Charles de Louviers, sieur de Maurevert (/fr/; (d. 14 April 1583) was a French noble and assassin during the French Wars of Religion, whose failed assassination of Admiral Coligny led to the Massacre of Saint Bartholomew. Maurevert was from a prominent Champagne family in a region that was increasingly torn apart by intra-family conflict. He served as a page for the Guise family in his youth before committing a murder that forced him to go on the run. By 1569 he had converted to Protestantism and was serving under the seigneur de Mouy in their rebel army. Deciding to kill his commanding officer, he took the body over to the Catholic camp and was rewarded with money and a knighthood.

In 1572, he tried to assassinate Admiral Coligny, however, his bullets were unable to fatally wound Coligny, and he was forced to flee the capital. The failed assassination led to angry recriminations among the leading nobles, which pushed the court towards a policy of elimination of the Protestant noble leadership.
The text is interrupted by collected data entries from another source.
/-- The request at the head of the receive queue is routed once a reply place is free: a place is reserved and the request handed to its owners; a frame of unknown kind,
a request other than STATUS while STARTING, and one that names no lane or lift of the part are answered at once. Each kind has its owner; a lane number of FF means all
lanes. That RANGE is answered at routing, and the number of a place, are the model's (log entries 13 and 41), and so is that an answer given at routing carries 0 in every
field of its kind, the UID and the day of a USAGE_MERGE answered STARTING among them (log entry 18). That a request of several owners is routed to each as an arrival of
its own is its choice (log entry 34). -/
def Obligations.RequestsRouted : Prop :=
  (∀ (s : State) (f : RxFrame) (rest : List RxFrame), s.trunk.rxQueue = f :: rest → s.trunk.placesUsed < 16 →
    (RequestKind.ofByte f.kind = none →
      exec .requestRoute s = .next
        { s with trunk := { s.trunk with rxQueue := rest
                                         filled := s.trunk.filled ++ [{ kind := 0xFF, tag := f.tag, body := [3] }] } })
    ∧ ∀ k, RequestKind.ofByte f.kind = some k →
      (s.trunk.partStatus = .starting → k ≠ .status →
        exec .requestRoute s = .next
          { s with trunk :=
              { s.trunk with
                rxQueue := rest
                filled := s.trunk.filled ++
                  [{ kind := f.kind + 0x80, tag := f.tag, body := replyBody k .starting [] }] } })
      ∧ (s.trunk.partStatus = .ready ∨ k = .status →
        (∀ code, k.owners f.body = .error code →
          code = .range ∧ exec .requestRoute s = .next
            { s with trunk :=
                { s.trunk with
                  rxQueue := rest
                  filled := s.trunk.filled ++ [{ kind := f.kind + 0x80, tag := f.tag, body := replyBody k .range [] }] } })
        ∧ ∀ owners, k.owners f.body = .ok owners →
          ∃ n p, (∀ q ∈ s.trunk.reserved, q.number ≠ n) ∧ p.number = n ∧ p.kind = k ∧ p.tag = f.tag
            ∧ p.awaiting = owners.length ∧ p.changed = false ∧ p.flagged = false
            ∧ exec .requestRoute s = .next
              { s with
                trunk := { s.trunk with rxQueue := rest, reserved := s.trunk.reserved ++ [p] }
                routed := s.routed ++ owners.map fun o =>
                  { owner := o, kind := k, body := f.body, place := some n } }))
  ∧ ∀ body : List Byte,
    (∀ k ∈ [RequestKind.passPut, .passSetStatus, .passDelete, .passRead, .usageMerge], k.owners body = .ok [.passTable])
    ∧ (∀ k ∈ [RequestKind.productPut, .productClear, .productRead, .protectSet], k.owners body = .ok [.productTable])
    ∧ (∀ k ∈ [RequestKind.dayOpen, .dayClose, .time, .calendarPut, .calendarRead], k.owners body = .ok [.calendar])
    ∧ (∀ k ∈ [RequestKind.laneRelease, .laneLock, .laneFaultClear],
      (field body 0 1 = 255 → k.owners body = .ok (laneNumbers.map .lane))
      ∧ (∀ l : LaneNo, field body 0 1 = l.val → k.owners body = .ok [.lane l])
      ∧ (12 ≤ field body 0 1 → field body 0 1 ≠ 255 → k.owners body = .error .range))
    ∧ (∀ k ∈ [RequestKind.laneConfig, .laneRead],
      (∀ l : LaneNo, field body 0 1 = l.val → k.owners body = .ok [.lane l])
      ∧ (12 ≤ field body 0 1 → k.owners body = .error .range))
    ∧ (∀ k ∈ [RequestKind.liftConfig, .liftRead],
      (∀ i : LiftNo, field body 0 1 = i.val → k.owners body = .ok [.lift i])
      ∧ (4 ≤ field body 0 1 → k.owners body = .error .range))
    ∧ (∀ k ∈ [RequestKind.journalAck, .journalReplay, .journalRead], k.owners body = .ok [.journal])
    ∧ RequestKind.refundRequest.owners body = .ok [.refundUnit]
    ∧ (∀ k ∈ [RequestKind.streamOpen, .streamData, .streamSuspend, .streamResume, .streamClose, .streamAbort],
      k.owners body = .ok [.streamUnit])
    ∧ ∀ k ∈ [RequestKind.status, .restart, .config, .noticeMask, .noticeAck], k.owners body = .ok [.trunkPort]

/-- The transmitter, once its frame has been sent, is given the oldest filled reply; else the oldest pending NOTICE, which stays in its list until it has been sent; else
the record the journal offers, whose position then goes to the next record held, and from the newest to none; else nothing. The tags of NOTICE and RECORD frames are free
values (log entry 3); that a RECORD carries 0 for a field it lacks is the model's choice (log entry 45), and that one event ends a sending and begins the next its reading
(log entries 29 and 39). The fields of the two bodies stand where section 10.7 puts them. -/
def Obligations.TransmitterChooses : Prop :=
  (∀ (s : State) (u : TrunkPort),
    u = (match s.trunk.transmitter with
      | some x => { s.trunk with
          transmitter := none
          pendingNotices := (match x.occupies with
            | .notice c => s.trunk.pendingNotices.eraseP fun n => n.condition = c
            | .replyPlace | .nothing => s.trunk.pendingNotices) }
      | none => s.trunk) →
    (∀ r rest, u.filled = r :: rest →
      exec .transmitFrame s = .next
        { s with trunk :=
            { u with filled := rest
                     transmitter := some { frame := [1, r.kind] ++ be r.tag.toNat 2 ++ be r.body.length 2 ++ r.body,
                                           occupies := .replyPlace } } })
    ∧ (∀ n rest, u.filled = [] → u.pendingNotices = n :: rest →
      ∃ tag : Tag, exec .transmitFrame s = .next
        { s with
          trunk := { u with transmitter := some { frame := [1, 0xF0] ++ be tag.toNat 2 ++ [0, 36] ++ noticeBody n,
                                                  occupies := .notice n.condition } }
          freeIndex := s.freeIndex + 1 })
    ∧ (∀ r, u.filled = [] → u.pendingNotices = [] →
      (∀ q, s.journal.sendPosition = some q → s.journal.recordAt q = some r →
        ∃ tag : Tag, exec .transmitFrame s = .next
          { s with
            trunk := { u with transmitter := some { frame := [1, 0xF1] ++ be tag.toNat 2 ++ [0, 29] ++ recordBody r false,
                                                    occupies := .nothing } }
            journal := { s.journal with sendPosition := s.journal.stepFrom q }
            freeIndex := s.freeIndex + 1 })
      ∧ ∀ q, s.journal.sendPosition = none → s.journal.replayCursor = some q → s.journal.recordAt q = some r →
        ∃ tag : Tag, exec .transmitFrame s = .next
          { s with
            trunk := { u with transmitter := some { frame := [1, 0xF1] ++ be tag.toNat 2 ++ [0, 29] ++ recordBody r true,
                                                    occupies := .nothing } }
            journal := { s.journal with replayCursor := s.journal.stepFrom q }
            freeIndex := s.freeIndex + 1 })
    ∧ (u.filled = [] → u.pendingNotices = [] → s.journal.sendPosition = none → s.journal.replayCursor = none →
      exec .transmitFrame s = .next { s with trunk := u }))
  ∧ (∀ (j : Journal) (before after : List JournalRecord) (r : JournalRecord), j.Law → j.ring = before ++ r :: after →
    j.recordAt r.sequence = some r ∧ j.stepFrom r.sequence = after.head?.map (·.sequence))
  ∧ (∀ n : Raise, NoticeLayout n (noticeBody n))
  ∧ (∀ (r : JournalRecord) (replay : Bool), RecordLayout r replay (recordBody r replay))
  ∧ [Condition.tablesLost, .restarted, .laneFault, .laneDetached, .journalHigh, .journalOverflow, .rxOverflow, .overconsumed,
      .streamDone, .streamTimeout].map (·.index.val) = List.range 10
  ∧ [RecordKind.passage, .free, .intrusion, .refund, .adjustment].map (·.code.toNat) = List.range 5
Maurevert meanwhile received a pension from the Duke of Guise in 1573, and then a royal pension upon Henri III's ascension in 1575. His relations with his family were poor and he murdered a cousin in 1574. Increasingly paranoid he went everywhere with guards and chainmail. In 1583, the son of his first assassination victim caught up with him, and they both died in the subsequent engagement on 14 April 1583.

==Early life and family==
Maurevert was from a Hurepoix family that had only fairly recently been ennobled. His family was of some means and he inherited lordships in a territory encompassed by Melun and Provins. Maurevert became a page in the household of François, Duke of Guise, he left this role in favour of one under Claude, Duke of Aumale before being forced into exile after killing his tutor.

In 1561 he secured an advantageous marriage to Marguerite Acquino, daughter of a Neopolitan exile. Shortly thereafter he became a Protestant. There would be no children from the marriage, and she would predecease her husband, dying in 1579 with her property and titles willed to Guise.

==Mouy==
Maurevert defected to the Protestant cause during the third civil war, claiming disgust at his former Catholic patrons, entering the service of the seigneur de Mouy a lieutenant of Gaspard II de Coligny. Mouy was a member of the powerful Raguier family, one of the two dominant local families of Champagne. Maurevert had familial connections with the Raguier. The two became close, Mouy supplying Maurevert from his personal funds and becoming 'bedfellows'.
While the Protestant force was occupying the town of Niort, Maurevert assassinated Mouy on 9 October 1569, taking advantage of a moment when Mouy had departed from his troop to 'take care of his necessities' to draw a pistol and shoot Mouy in the genitals. Maurevert had surprised his commander from behind, killing him instantly with a single shot. The deed accomplished he fled to the royal camp where he was warmly received by the king's brother Anjou. The rest of the royal army was less keen on him, seeing him as untrustworthy having killed his own benefactor. The king for his part saw an advantage in the situation, and on 10 October wrote to Alençon in Paris asking him to induct Maurevert as a chevalier de l'ordre de Saint-Michel. Alongside receiving the collar of the order, he would be gifted 2000 livres by Anjou. Coligny for his part swore he would revenge himself upon the murderer of his lieutenant.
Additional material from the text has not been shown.